# [Recorded information]
theorem fsub_inf_isZero {a z : F64} (ha : isInf a = true) (hz : isZero z = true) : fsub a z = a :=
  addWith_inf_finite _ ha ((isFinite_fneg z).trans (isZero_finite hz))

theorem isZero_of_fgt_zeroF {x : F64} (h : fgt x zeroF = true) : isZero x = false := by
  obtain ⟨hnan, hsign⟩ := fgt_zeroF h
  rw [fgt_iff hnan (by decide), orderKey_zeroF, orderKey_eq_applySign, hsign, applySign_false] at h
  exact decide_eq_false (by omega)

/-- A value above +0.0 times an infinity is that infinity. -/
theorem fmul_of_fgt_zeroF_isInf {a x : F64} (ha : fgt a zeroF = true) (hx : isInf x = true) : fmul a x = x := by
  obtain ⟨hnan, hsign⟩ := fgt_zeroF ha
  have hvalid : ¬ MulInvalid a x := (not_mulInvalid_iff a x).2
    ⟨hnan, isInf_not_nan hx, fun _ => isInf_not_zero hx, fun hz => by simp [isZero_of_fgt_zeroF ha] at hz⟩
  rw [fmul_inf hvalid (.inr hx), hsign, Bool.false_bne, ← magnitude_of_isInf hx, pack_signBit_magnitude]

section
variable {n : Coeffs} (hfin : coeffsFinite n = true) {x : F64}
include hfin

/-- On a clear history the products but the first are zeros, the second of them +0.0, so a first product that is a
zero leaves +0.0. -/
theorem outputOf_zero_of_isZero (hcentre : n.c1 = zeroF) (hx : isZero x = true) :
    outputOf n DelayLine.zero x = zeroF := by
  obtain ⟨h0, -, h2, h3, h4⟩ := (coeffsFinite_iff n).1 hfin
  have hz : isZero zeroF = true := by decide
  have h1 : fmul zeroF zeroF = zeroF := by
    rw [fmul_isZero (by decide) hz]
    decide
  simp only [outputOf, biquadEval, DelayLine.zero, hcentre, h1]
  rw [fadd_isZero_zeroF (isZero_fmul h0 hx), fadd_zeroF_isZero (isZero_fmul h2 hz),
    fsub_zeroF_isZero (isZero_fmul h3 hz), fsub_zeroF_isZero (isZero_fmul h4 hz)]

/-- A first product that is an infinity absorbs the zeros. -/
theorem outputOf_zero_of_isInf (hpos : fgt n.c0 zeroF = true) (hx : isInf x = true) :
    outputOf n DelayLine.zero x = x := by
  obtain ⟨-, h1, h2, h3, h4⟩ := (coeffsFinite_iff n).1 hfin
  have hz : isZero zeroF = true := by decide
  simp only [outputOf, biquadEval, DelayLine.zero]
  rw [fmul_of_fgt_zeroF_isInf hpos hx, fadd_inf_isZero hx (isZero_fmul h1 hz), fadd_inf_isZero hx (isZero_fmul h2 hz),
    fsub_inf_isZero hx (isZero_fmul h3 hz), fsub_inf_isZero hx (isZero_fmul h4 hz)]

end

/-- An infinity in X1 meets C[1] = +0.0, whatever the input. -/
theorem isNan_outputOf_of_isInf_x1 {n : Coeffs} {d : DelayLine} (hcentre : n.c1 = zeroF) (h : isInf d.x1 = true)
    (x : F64) : isNan (outputOf n d x) = true := by
  have hz : isZero n.c1 = true := by rw [hcentre]; decide
  exact isNan_outputOf_of_product (.inr (.inl (fmul_invalid (.inr (.inr (.inr ⟨hz, h⟩))))))

/-- Settles O60: the output on a clear history, and after an infinite input the infinity in X1. -/
theorem signedZeroAndInfiniteInputs : Obligations.SignedZeroAndInfiniteInputs := by
  unfold Obligations.SignedZeroAndInfiniteInputs
  intro s ch hch hconf hd hfin hcentre
  have hs : ChannelHolds ch s.coef DelayLine.zero s := ⟨hch, hconf, rfl, hd⟩
  refine ⟨fun hx => ⟨_, hs.exec_bqProc, outputOf_zero_of_isZero hfin hcentre hx⟩, fun hx hpos => ?_⟩
  have ht := hs.after_own_sample hs.exec_bqProc
  exact ⟨_, hs.exec_bqProc, outputOf_zero_of_isInf hfin hpos hx, fun x =>
    ⟨_, (ht.withArgX x).exec_bqProc, isNan_outputOf_of_isInf_x1 hcentre hx x⟩⟩

end Sys2Proof.Machine
end

section
/-! PROOFS. The channel interleaver: the checks of ILV_RUN in their order, and the cells it writes (41_interleaver.md R140
to R143). -/

namespace Sys2Proof.Machine

/-! ### The checks -/

theorem ilvChecks_no_channels (P : Params) (F : Nat) : ilvChecks P F 0 = some .invalidAudioFormat := if_pos rfl

theorem ilvChecks_channels {P : Params} {Cn : Nat} (F : Nat) (hpos : 0 < Cn) (hCn : P.nchMax < Cn) :
    ilvChecks P F Cn = some .capacity := by
  rw [ilvChecks, if_neg hpos.ne', if_pos hCn]

theorem ilvChecks_frames {P : Params} {F Cn : Nat} (hpos : 0 < Cn) (hCn : Cn ≤ P.nchMax) (hF : P.framesMax < F) :
    ilvChecks P F Cn = some .capacity := by
  rw [ilvChecks, if_neg hpos.ne', if_neg hCn.not_gt, if_pos hF]

/-- The bounds on both operands bound the number of ILV cells, so that `u32(F * Cn)` is defined (R141). -/
theorem interleave_length_le_ilvMax {P : Params} {F Cn : Nat} (hCn : Cn ≤ P.nchMax) (hF : F ≤ P.framesMax) :
    F * Cn ≤ P.ilvMax :=
  (Nat.mul_le_mul hF hCn).trans_eq (Nat.mul_comm _ _)

/-! ### The command behind a failing and a passing check -/

theorem exec_ilvRun_of_check_fails {s : State} {e : ErrCode}
    (hchk : ilvChecks s.params s.argNframes.toNat s.argNch.toNat = some e) :
    exec .ilvRun s = .next { s with err := e } := by
  rcases execIlvRun_cases s with ⟨e', he, h⟩ | ⟨he, -, -⟩ | ⟨-, he, -, -⟩ <;> cases hchk.symm.trans he
  exact h

theorem exec_ilvRun_of_cells {s : State} {cells : List (Nat × F64)}
    (hchk : ilvChecks s.params s.argNframes.toNat s.argNch.toNat = none)
    (hcells : interleaveCells s.plane s.argNframes.toNat s.argNch.toNat = some cells) :
    exec .ilvRun s = .next { s with
      ilv := Memory.writeAll s.ilv cells
      ilvLen := BitVec.ofNat 32 (s.argNframes.toNat * s.argNch.toNat)
      err := .ok } := by
  rcases execIlvRun_cases s with ⟨e, he, -⟩ | ⟨-, hc, -⟩ | ⟨cells', -, hc, h⟩
  · cases hchk.symm.trans he
  · cases hcells.symm.trans hc
  · cases hcells.symm.trans hc
    exact h

/-- A run that passes its checks faults or succeeds. -/
theorem exec_ilvRun_err_ok {s t : State} (hchk : ilvChecks s.params s.argNframes.toNat s.argNch.toNat = none)
    (h : exec .ilvRun s = .next t) : t.err = .ok := by
  rcases execIlvRun_cases s with ⟨e, he, -⟩ | ⟨-, -, he⟩ | ⟨cells, -, -, he⟩
  · cases hchk.symm.trans he
  · cases he.symm.trans h
  · cases he.symm.trans h
    rfl

/-- Settles O34: one failing check per clause; F = 0 passes them and has no turn of the loop. -/
theorem ilvRunChecksInOrder : Obligations.IlvRunChecksInOrder := by
  unfold Obligations.IlvRunChecksInOrder
  refine ⟨rfl, rfl, fun s => ⟨fun hCn => ?_, fun hpos hCn => ?_, fun hpos hCn hF => ?_, fun hpos hCn hF => ?_,
    fun hpos hCn hF => ?_⟩⟩
  · exact exec_ilvRun_of_check_fails (hCn ▸ ilvChecks_no_channels _ _)
  · exact exec_ilvRun_of_check_fails (ilvChecks_channels _ hpos hCn)
  · exact exec_ilvRun_of_check_fails (ilvChecks_frames hpos hCn hF)
  · have hchk := ilvChecks_none.2 ⟨hpos, hCn, hF.trans_le (Nat.zero_le _)⟩
    have hcells : interleaveCells s.plane s.argNframes.toNat s.argNch.toNat = some [] := by rw [hF]; rfl
    rw [exec_ilvRun_of_cells hchk hcells, hF, Nat.zero_mul, Memory.writeAll_nil]
  · exact ⟨interleave_length_le_ilvMax hCn hF, s.params.ilvMax_le,
      fun t => exec_ilvRun_err_ok (ilvChecks_none.2 ⟨hpos, hCn, hF⟩)⟩

/-! ### The cells -/

theorem interleaveCells_isSome {plane : Memory F64} {F Cn : Nat}
    (h : ∀ j i, j < Cn → i < F → Memory.read plane (planeIndex j i) ≠ none) :
    ∃ cells, interleaveCells plane F Cn = some cells :=
  Option.ne_none_iff_exists'.1 fun hnone =>
    have ⟨j, i, hj, hi, hread⟩ := interleaveCells_none.1 hnone
    h j i hj hi hread

/-- The loop names each ILV cell once, so the cell of channel j of frame i keeps the value its own turn wrote (R142). -/
theorem read_interleaved {plane ilv : Memory F64} {F Cn i j : Nat} {cells : List (Nat × F64)}
    (h : interleaveCells plane F Cn = some cells) (hi : i < F) (hj : j < Cn) :
    Memory.read (Memory.writeAll ilv cells) (i * Cn + j) = Memory.read plane (planeIndex j i) := by
  obtain ⟨v, hv, hmem⟩ := interleaveCells_covers h hj hi
  have hnodup : (cells.map Prod.fst).Nodup := by rw [interleaveCells_fst h]; exact List.nodup_range'
  rw [Memory.read_writeAll_mem _ _ _ _ hnodup hmem, hv]

theorem read_beyond_interleaved {plane ilv : Memory F64} {F Cn k : Nat} {cells : List (Nat × F64)}
    (h : interleaveCells plane F Cn = some cells) (hk : F * Cn ≤ k) :
    Memory.read (Memory.writeAll ilv cells) k = Memory.read ilv k :=
  Memory.read_writeAll_other _ _ _ fun _ hc => ((interleaveCells_lt h hc).trans_le hk).ne

/-- Settles O33: the cells named by the loop, read back; the checks keep F × Cn within 32 bits. -/
theorem ilvRunInterleavesThePlanes : Obligations.IlvRunInterleavesThePlanes := by
  unfold Obligations.IlvRunInterleavesThePlanes
  intro s F Cn hpos hCn hF hheld
  obtain ⟨cells, hcells⟩ := interleaveCells_isSome hheld
  have hlen : F * Cn < 2 ^ 32 :=
    ((interleave_length_le_ilvMax hCn hF).trans s.params.ilvMax_le).trans_lt (by decide)
  exact ⟨_, exec_ilvRun_of_cells (ilvChecks_none.2 ⟨hpos, hCn, hF⟩) hcells, rfl,
    (BitVec.toNat_ofNat _ _).trans (Nat.mod_eq_of_lt hlen),
    fun i j => read_interleaved hcells, fun k => read_beyond_interleaved hcells, rfl⟩

end Sys2Proof.Machine
end

section
/-! PROOFS. WAV_ENC: its checks in their order, the stream that a passing run writes, and the same stream again
(42_wav_encoder.md R151 to R160). -/

namespace Sys2Proof.Machine

/-! ### The checks -/

/-- Checks 1 to 4 answer alike, so together they ask for one format (R151). -/
theorem wavChecks_format {P : Params} {N Cn Rate : Nat}
    (h : ¬ (0 < Cn ∧ 0 < Rate ∧ Cn ≤ 32767 ∧ Rate * Cn * 2 ≤ 2 ^ 32 - 1 ∧ N % Cn = 0)) :
    wavChecks P N Cn Rate = some .invalidAudioFormat := by
  unfold wavChecks
  split_ifs with hzero hchannels hbytes hframe
  case pos | pos | pos | pos => rfl
  all_goals exact absurd ⟨by omega, by omega, by omega, by omega, by omega⟩ h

# [What is needed]
Of the lines above, retype only those from the line containing "rcases execIlvRun_cases s with ⟨e, he, -⟩ | ⟨-, hc, -⟩" through the line containing "theorem ilvRunChecksInOrder : Obligations.IlvRunChecksInOrder", including both, exactly.

# [Exercise solution]
  rcases execIlvRun_cases s with ⟨e, he, -⟩ | ⟨-, hc, -⟩ | ⟨cells', -, hc, h⟩
  · cases hchk.symm.trans he
  · cases hcells.symm.trans hc
  · cases hcells.symm.trans hc
    exact h

/-- A run that passes its checks faults or succeeds. -/
theorem exec_ilvRun_err_ok {s t : State} (hchk : ilvChecks s.params s.argNframes.toNat s.argNch.toNat = none)
    (h : exec .ilvRun s = .next t) : t.err = .ok := by
  rcases execIlvRun_cases s with ⟨e, he, -⟩ | ⟨-, -, he⟩ | ⟨cells, -, -, he⟩
  · cases hchk.symm.trans he
  · cases he.symm.trans h
  · cases he.symm.trans h
    rfl

/-- Settles O34: one failing check per clause; F = 0 passes them and has no turn of the loop. -/
theorem ilvRunChecksInOrder : Obligations.IlvRunChecksInOrder := by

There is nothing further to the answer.